/-! Ownership (R270 to R274). -/

/-- The sender of a command as an owner. -/
def ownerOf (c : Ctx) : Owner := .host c.badge c.session

/-- The lease of a group has run out at a boundary (R273): the group counts as unowned from then on. -/
def leaseGone (s : State) (g : Nat) : Bool :=
  (match (grpOf s g).owner with | .host _ _ => true | .none => false | .firmware => false)
    && (grpOf s g).lease == 0 && grpLease s g != 0 && s.fld.leaseAt.isSome && !atBoundary s

/-- The group has an owner whose lease has not run out. -/
def hasOwner (s : State) (g : Nat) : Bool := (grpOf s g).owner != .none && !leaseGone s g

/-- The sender owns the group under a generation. -/
def ownsGen (c : Ctx) (g gen : Nat) (s : State) : Bool :=
  (grpOf s g).owner == ownerOf c && (grpOf s g).gen == gen && !leaseGone s g

/-- The lease of a group is live. -/
def leaseLive (s : State) (g : Nat) : Bool := (grpOf s g).owner != .none && (grpOf s g).lease != 0

/-- TAKE as the field island decides it (R271). -/
def takeDecide (c : Ctx) (g exp : Nat) (force : Bool) (s : State) : State :=
  let x := grpOf s g
  let other := leaseLive s g && x.owner != ownerOf c
  if exp != x.gen then staleGen c x.gen s
  else if other && !force then busyError c 0 s
  else if !ownerStates s.sys.dev then stateError c s
  else
    let gen := (x.gen + 1) % 65536
    let s1 := s.onFld fun d =>
      { d with
        image := (List.range 8).foldl (fun im i => let n := 8 * g + i
          im - b2n (natBit im n) * 2 ^ n + b2n (chanOf s n).drive * 2 ^ n) d.image
        ch := d.ch.zipIdx.map fun y => if y.2 / 8 == g then { y.1 with ownReq := y.1.drive } else y.1
        grp := d.grp.modify g fun y => { y with owner := ownerOf c, gen := gen, lease := grpLease s g } }
    let s2 := ownEvent g (if other then 4 else 1) (cntGrp g 2 (fieldSettle (logImage s1)))
    let s3 := if other then ownNotify x.owner g 2 s2 else s2
    replyOk c [gen] s3

/-- A command is discarded as stale (R272). -/
def staleCmd (c : Ctx) (g : Nat) (s : State) : State := staleGen c (grpOf s g).gen (cntGrp g 0 s)

/-- What a renewal loads (R273): accepted in the lane clock cycle of a boundary it counts before it, so that the boundary takes
one basic cycle off it. -/
def renewedLease (s : State) (g : Nat) : Nat := grpLease s g - b2n (atBoundary s)

/-- An accepted command renews the lease of an owned group (R272, R273). -/
def renew (g : Nat) (s : State) : State :=
  if hasOwner s g then modGrp g (fun x => { x with lease := renewedLease s g }) s else s

/-- FIELD_OUTPUT as it arrives at the field island, which checks the generation again (R272). -/
def outputDecide (c : Ctx) (g gen mask vals : Nat) (s : State) : State :=
  if (grpOf s g).gen == gen then replyOk c [] (fieldRequest g mask vals false (renew g s)) else staleCmd c g s

/-- RELEASE as it arrives at the field island (R253, R274). -/
def releaseDecide (c : Ctx) (g gen : Nat) (s : State) : State :=
  if (grpOf s g).gen == gen then replyOk c [] (endOwner g 2 0 s) else staleGen c (grpOf s g).gen s

/-- An event of a channel (R287). -/
def chEvent (n code data : Nat) (s : State) : State := raiseCode (16 + n) code data 0 s

/-- One channel's faults are cleared (R267). -/
def clearChan (n : Nat) (s : State) : State :=
  let x := chanOf s n
  let s1 := modChan n (fun y => { y with latched := none, rbLow := false, shed := false, retry := 0 }) s
  let s2 := when' (x.latched == some .retries) (chEvent n 0x16 0x10) s1
  let s3 := when' (x.latched == some .readbackLow) (chEvent n 0x16 0x13) s2
  when' x.shed (chEvent n 0x16 0x15) s3

/-- FAULT_CLEAR as it arrives at the field island (R253, R267). -/
def clearDecide (c : Ctx) (g gen mask : Nat) (s : State) : State :=
  if (grpOf s g).gen == gen then
    replyOk c [] (fieldSettle (each ((List.range 8).filter fun i => natBit mask i) (fun i => clearChan (8 * g + i)) s))
  else staleGen c (grpOf s g).gen s

/-- GROUP_SUPPLY events (R287). -/
def supplyEvent (g code : Nat) (s : State) : State := raise (48 + g) (((grpOf s g).vfield / 10) % 65536 * 65536 + code) s

/-- The supply condition of a restore holds (R269). -/
def restoreOk (s : State) (g : Nat) : Bool :=
  match (grpOf s g).inRange with | some a => decide (a + 100000000 ≤ s.clk.c) | none => false

/-- A group is restored. -/
def restoreGroup (g : Nat) (s : State) : State :=
  if (grpOf s g).uv || (grpOf s g).ov then
    supplyEvent g 6 (fieldSettle (modGrp g (fun y => { y with uv := false, ov := false }) s))
  else s

/-- REARM as it arrives at the field island (R253, R269). -/
def rearmDecide (c : Ctx) (g gen : Nat) (s : State) : State :=
  if (grpOf s g).gen != gen then staleGen c (grpOf s g).gen s
  else if !restoreOk s g then stateError c s
  else replyOk c [] (restoreGroup g s)

/-- A queued command crosses the barrier. -/
def crossBarrier (b : BarrierCmd) (s : State) : State :=
  match b with
  | .take c g exp force => takeDecide c g exp force s
  | .release c g gen => releaseDecide c g gen s
  | .output c g gen mask vals => outputDecide c g gen mask vals s
  | .clear c g gen mask => clearDecide c g gen mask s
  | .rearm c g gen => rearmDecide c g gen s

/-! The barrier link (R253 to R255). -/

/-- BARRIER (R287). -/
def barrierEvent (code : Nat) (s : State) : State := raise 52 code s
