/-- A frame can leave: in clear, or under a transmit SA whose packet numbers are not used up (R324; log 23). -/
def macReady (s : State) : Bool :=
  !yMacsec s || (s.sec.macOpen && (match s.sec.txSas with | a :: _ => decide (a.pn < 2 ^ (if s.sec.macXpn then 64 else 32)) | [] => false))

/-- A protected frame takes the next packet number of the newest transmit SA. -/
def macSent (s : State) : State :=
  if yMacsec s then s.onSec fun x => { x with txSas := match x.txSas with | a :: r => { a with pn := a.pn + 1 } :: r | [] => [] } else s

/-- YARD_FRAME_TRANSMIT (R338): the next frame by strict priority; a segmented send takes its turn behind the frames of its queue. -/
def yardFrameTransmit (s : State) : State :=
  if !s.yard.link || !yardServed s || !macReady s then s
  else
    match firstYardOut s, s.yard.seg with
    | some x, some g =>
      if x.queue < g.queue then segSend g (macSent s) else sendOne x (macSent (s.onYard fun d => { d with txq := d.txq.erase x }))
    | some x, none => sendOne x (macSent (s.onYard fun d => { d with txq := d.txq.erase x }))
    | none, some g => segSend g (macSent s)
    | none, none => s

def execYardFrameTransmit (s : State) : Out := .next (yardFrameTransmit s)

/-! IP services (R340). Their frames leave on queue 0 (log 24). -/

/-- A resolved address is cached: 64 entries a family, 60 s each. -/
def arpLearn (a mac : Nat) (s : State) : State :=
  s.onYard fun d =>
    let rest := d.arp.filter fun e => e.1 != a && decide (s.clk.c < e.2.2)
    let fam := rest.filter fun e => isV6 e.1 == isV6 a
    let rest' := if 64 ≤ fam.length then rest.erase (fam.headD (0, 0, 0)) else rest
    { d with arp := rest' ++ [(a, mac, s.clk.c + 60000000000)] }

/-- ARP: a request for the car's address is answered, a reply is learned. -/
def arpService (b : List Byte) (s : State) : State :=
  let p := b.drop 14
  let s1 := if be p 6 2 == 2 then arpLearn (be p 14 4) (be p 8 6) s else s
  if be p 6 2 == 1 && be p 24 4 == yIp4 s && yIp4 s != 0 then
    rawSend 0 (ethFrame s (be p 8 6) 0x0806 ([0, 1, 8, 0, 6, 4, 0, 2] ++ beBytes 6 (yMac s) ++ beBytes 4 (yIp4 s) ++ beBytes 6 (be p 8 6)
      ++ beBytes 4 (be p 14 4))) s1
  else s1

/-- An IP packet back to the sender of a frame. -/
def ipBack (b : List Byte) (i : Ip) (proto hop : Nat) (p : List Byte) (s : State) : State :=
  let src := if ownIp s i.dst then i.dst else srcFor s i.src
  rawSend 0 (ethFrame s (be b 6 6) (be b 12 2) (ipPacket src i.src proto (hopOf s hop) 0 p)) s

/-- An echo reply, at most 100 per second. -/
def echoReply (b : List Byte) (i : Ip) (s : State) : State :=
  let recent := s.yard.echoes.filter fun t => decide (s.clk.c < t + 1000000000)
  if 100 ≤ recent.length then s
  else
    let s1 := s.onYard fun d => { d with echoes := s.clk.c :: recent }
    if isV6 i.dst then ipBack b i 58 0 (icmp6 i.dst i.src ([129, 0, 0, 0] ++ i.data.drop 4)) s1
    else ipBack b i 1 0 (icmp4 ([0, 0, 0, 0] ++ i.data.drop 4)) s1

/-- Destination unreachable (port). -/
def portClosed (b : List Byte) (i : Ip) (s : State) : State :=
  if isV6 i.dst then
    ipBack b i 58 0 (icmp6 i.dst i.src ([1, 4, 0, 0, 0, 0, 0, 0] ++ (i.hdr ++ i.data).take 1232)) s
  else ipBack b i 1 0 (icmp4 ([3, 3, 0, 0, 0, 0, 0, 0] ++ i.hdr ++ i.data.take 8)) s

def subRec (s : State) (k : Nat) : List Word := s.yard.subs.getD k []
/-- The address of an endpoint or subscription record (R345). -/
def recAddr6 (r : List Word) : Nat := if bit r 0 30 then ip6Of r 2 else wd r 2
def recPort (r : List Word) : Nat := bits r 1 31 16

/-- The groups of the enabled subscriptions of a family. -/
def joined (s : State) (v6 : Bool) : List Nat := ((s.yard.subs.filter fun r => bit r 0 31 && bit r 0 30 == v6).map recAddr6).dedup

/-- A membership report for the groups of a family (IGMPv3, MLDv2). -/
def memberReport (v6 : Bool) (s : State) : State :=
  let gs := joined s v6
  if gs.isEmpty then s
  else if v6 then
    let dst := 2 ^ 128 + 0xFF020000000000000000000000000016
    let src := yLinkLocal s
    rawSend 0 (ethFrame s 0x333300000016 0x86DD (ipPacket src dst 58 1 0
      (icmp6 src dst ([143, 0, 0, 0, 0, 0] ++ beBytes 2 gs.length ++ gs.flatMap fun g => [2, 0, 0, 0] ++ addrBytes g)))) s
  else
    rawSend 0 (ethFrame s 0x01005E000016 0x0800 (ipPacket (yIp4 s) 0xE0000016 2 1 0
      (icmp4 ([0x22, 0, 0, 0, 0, 0] ++ beBytes 2 gs.length ++ gs.flatMap fun g => [2, 0, 0, 0] ++ addrBytes g)))) s

/-- ICMP and ICMPv6, neighbour discovery, IGMP and MLD queries. -/
def icmpService (b : List Byte) (i : Ip) (s : State) : State :=
  let ty := be i.data 0 1
  if i.proto == 1 then (if ty == 8 && ownIp s i.dst then echoReply b i s else s)
  else if i.proto == 2 then (if ty == 0x11 then memberReport false s else s)
  else if i.proto == 58 then
    let target := 2 ^ 128 + be i.data 8 16
    match ty with
    | 128 => if ownIp s i.dst then echoReply b i s else s
    | 130 => memberReport true s
    | 134 => s.onYard fun d => { d with router6 := some i.src }
    | 135 =>
      if ownIp s target then
        rawSend 0 (ethFrame s (be b 6 6) 0x86DD (ipPacket target i.src 58 255 0
          (icmp6 target i.src ([136, 0, 0, 0, 0x60, 0, 0, 0] ++ addrBytes target ++ [2, 1] ++ beBytes 6 (yMac s))))) s
      else s
    | 136 => if be i.data 24 1 == 2 then arpLearn target (be i.data 26 6) s else s
    | _ => s
  else s

/-- The subscriptions that accept the datagram in a frame and have not taken it yet. -/
def subsLeft (s : State) (f : YFrame) : List Nat :=
  match udpOf f.bytes with
  | none => []
  | some u => (List.range 8).filter fun k =>
      let r := subRec s k; bit r 0 31 && recAddr6 r == u.dst && recPort r == u.dport && !f.seen.contains k

/-- A datagram for the session port. -/
def isSess (s : State) (u : Udp) : Bool := ySessPort s != 0 && u.dport == ySessPort s && ownIp s u.dst

/-- A frame with a datagram for a subscription. -/
def isSubFrame (s : State) (k : Nat) (f : YFrame) : Bool := (subsLeft s f).contains k

/-- A subscription has taken a datagram (R343): the frame stays for the others that its group and port name. -/
def takenSub (k : Nat) (f : YFrame) (s : State) : State :=
  if subsLeft s f == [k] then takenYard f s
  else s.onYard fun d => { d with inbox := d.inbox.map fun x => if x == f then { x with seen := k :: x.seen } else x }

/-- A frame with a datagram for the session port. -/
def isSessFrame (s : State) (f : YFrame) : Bool :=
  match udpOf f.bytes with | some u => isSess s u && !(ptpOf f.bytes).isSome | none => false

/-- A frame that another row takes: a session, or while the firmware runs PTP or a subscription. -/
def otherRow (s : State) (f : YFrame) : Bool :=
  (fwRuns s && ((ptpOf f.bytes).isSome || !(subsLeft s f).isEmpty)) || isSessFrame s f

/-- YARD_IP_SERVICE (R340): the next frame that no other service takes. -/
def yardIpService (s : State) : State :=
  if !yardServed s then s else
  yardTake (fun f => !otherRow s f) (fun f t =>
    if be f.bytes 12 2 == 0x0806 then arpService f.bytes t
    else match ipOf f.bytes with
      | none => t
      | some i =>
        if i.proto == 17 then (if ownIp t i.dst && (udpOf f.bytes).isSome then portClosed f.bytes i t else t)
        else icmpService f.bytes i t) s

def execYardIpService (s : State) : Out := .next (yardIpService s)

/-! Datagrams (R341 to R343). -/

/-- DATAGRAM_SEND (R342): full, or PACK_US after the first record. -/
def datagramSend (e : Nat) (s : State) : State :=
  let r := epRec s e
  let p := s.yard.epSt.getD e ⟨[], 0, 0, 0⟩
  let full := match (lqOf s (32 + e)).q with | x :: _ => !epFits s e x | [] => false
  if !epEnable r || p.pack.isEmpty || (!full && decide (s.clk.c < p.first + bits r 0 25 16 * 1000)) then s
  else
    let h := [0x4B, 0x4E, 0x59, 0x53, 1, byteOf p.pack.length] ++ beBytes 2 (sysAddr s) ++ [byteOf e, 0, byteOf s.flash.bootCount, byteOf p.runs]
      ++ beBytes 4 p.dseq
    let s1 := each p.pack (fun _ => cntLstn (32 + e) 1) (cntYard 10 s)
    let s2 := s1.onYard fun d => { d with epSt := d.epSt.modify e fun x => { x with pack := [], dseq := (x.dseq + 1) % 2 ^ 32 } }
    udpSend (bits r 0 28 26) (recAddr6 r) (recPort r) (recPort r) (bits r 0 7 0) (h ++ p.pack.flatMap sentenceBytes) s2

def execDatagramSend (ep : Nat) (s : State) : Out := .next (datagramSend ep s)

/-- Records go to the yard talkers of a subscription (R197). -/
def yardTalk (k : Nat) (x : Sentence) (s : State) : State :=
  each ((List.range' 56 8).filter fun n => let r := s.sent.talkers.getD n []; tkEnable r && bits r 5 31 24 == k) (fun n t =>
    let r := t.sent.talkers.getD n []
    if tkMaxlen r < x.body.length then cntTalk n 2 t
    else
      let y := { x with slot := 56 + k, yard := true, key := keyOf (t.sent.talkers.getD (56 + k) []) x.talker x.body, arrived := trainTime t }
      let t1 := cntTalk n 0 t
      if t1.sent.inq.length < 1024 then t1.onSent fun v => { v with inq := v.inq ++ [y] } else cntTalk n 5 t1) s

/-- A datagram is accepted (R343). -/
def dgramAccept (k : Nat) (gap : Bool) (xs : List Sentence) (s : State) : State :=
  each (if gap then markGap xs else xs) (yardTalk k) (cntYard 11 s)

/-- The pairs of a subscription. -/
def modPairs (k : Nat) (f : List DPair → List DPair) (s : State) : State := s.onYard fun d => { d with pairs := d.pairs.modify k f }

/-- DSEQ and RUN of a datagram against its pair (R343). -/
def dgramTrack (k src e run dseq : Nat) (xs : List Sentence) (s : State) : State :=
  let ps := s.yard.pairs.getD k []
  let now := s.clk.c
  let next := (dseq + 1) % 2 ^ 32
  let put := fun (t : State) => modPairs k (fun l => l.map fun p => if p.src == src && p.ep == e then
    { p with run := run, next := next, heard := now } else p) t
  match ps.find? fun p => p.src == src && p.ep == e with
  | none =>
    if ps.length < 64 then dgramAccept k false xs (modPairs k (fun l => l ++ [{ src := src, ep := e, run := run, next := next, heard := now }]) s)
    else dgramAccept k false xs s
  | some p =>
    let ahead := (dseq + 2 ^ 32 - p.next) % 2 ^ 32
    if p.heard + 10000000000 ≤ now then dgramAccept k false xs (put s)
    else if p.run != run then dgramAccept k true xs (cntYard 15 (put s))
    else if ahead == 0 then dgramAccept k false xs (put s)
    else if ahead < 2 ^ 31 then
      dgramAccept k true xs (raiseFirst 6900 69 (k * 256) (cntYardBy 14 ahead (put s)))
    else cntYard 14 (modPairs k (fun l => l.map fun q => if q.src == src && q.ep == e then { q with heard := now } else q) s)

**INSTRUCTIONS TO FOLLOW:**
Look back at the data above. Transcribe exactly the lines starting at the line that contains "else dgramAccept k false xs s" and ending at the line that contains "else if ahead == 0".

**THE ANSWER:**
    else dgramAccept k false xs s
  | some p =>
    let ahead := (dseq + 2 ^ 32 - p.next) % 2 ^ 32
    if p.heard + 10000000000 ≤ now then dgramAccept k false xs (put s)
    else if p.run != run then dgramAccept k true xs (cntYard 15 (put s))
    else if ahead == 0 then dgramAccept k false xs (put s)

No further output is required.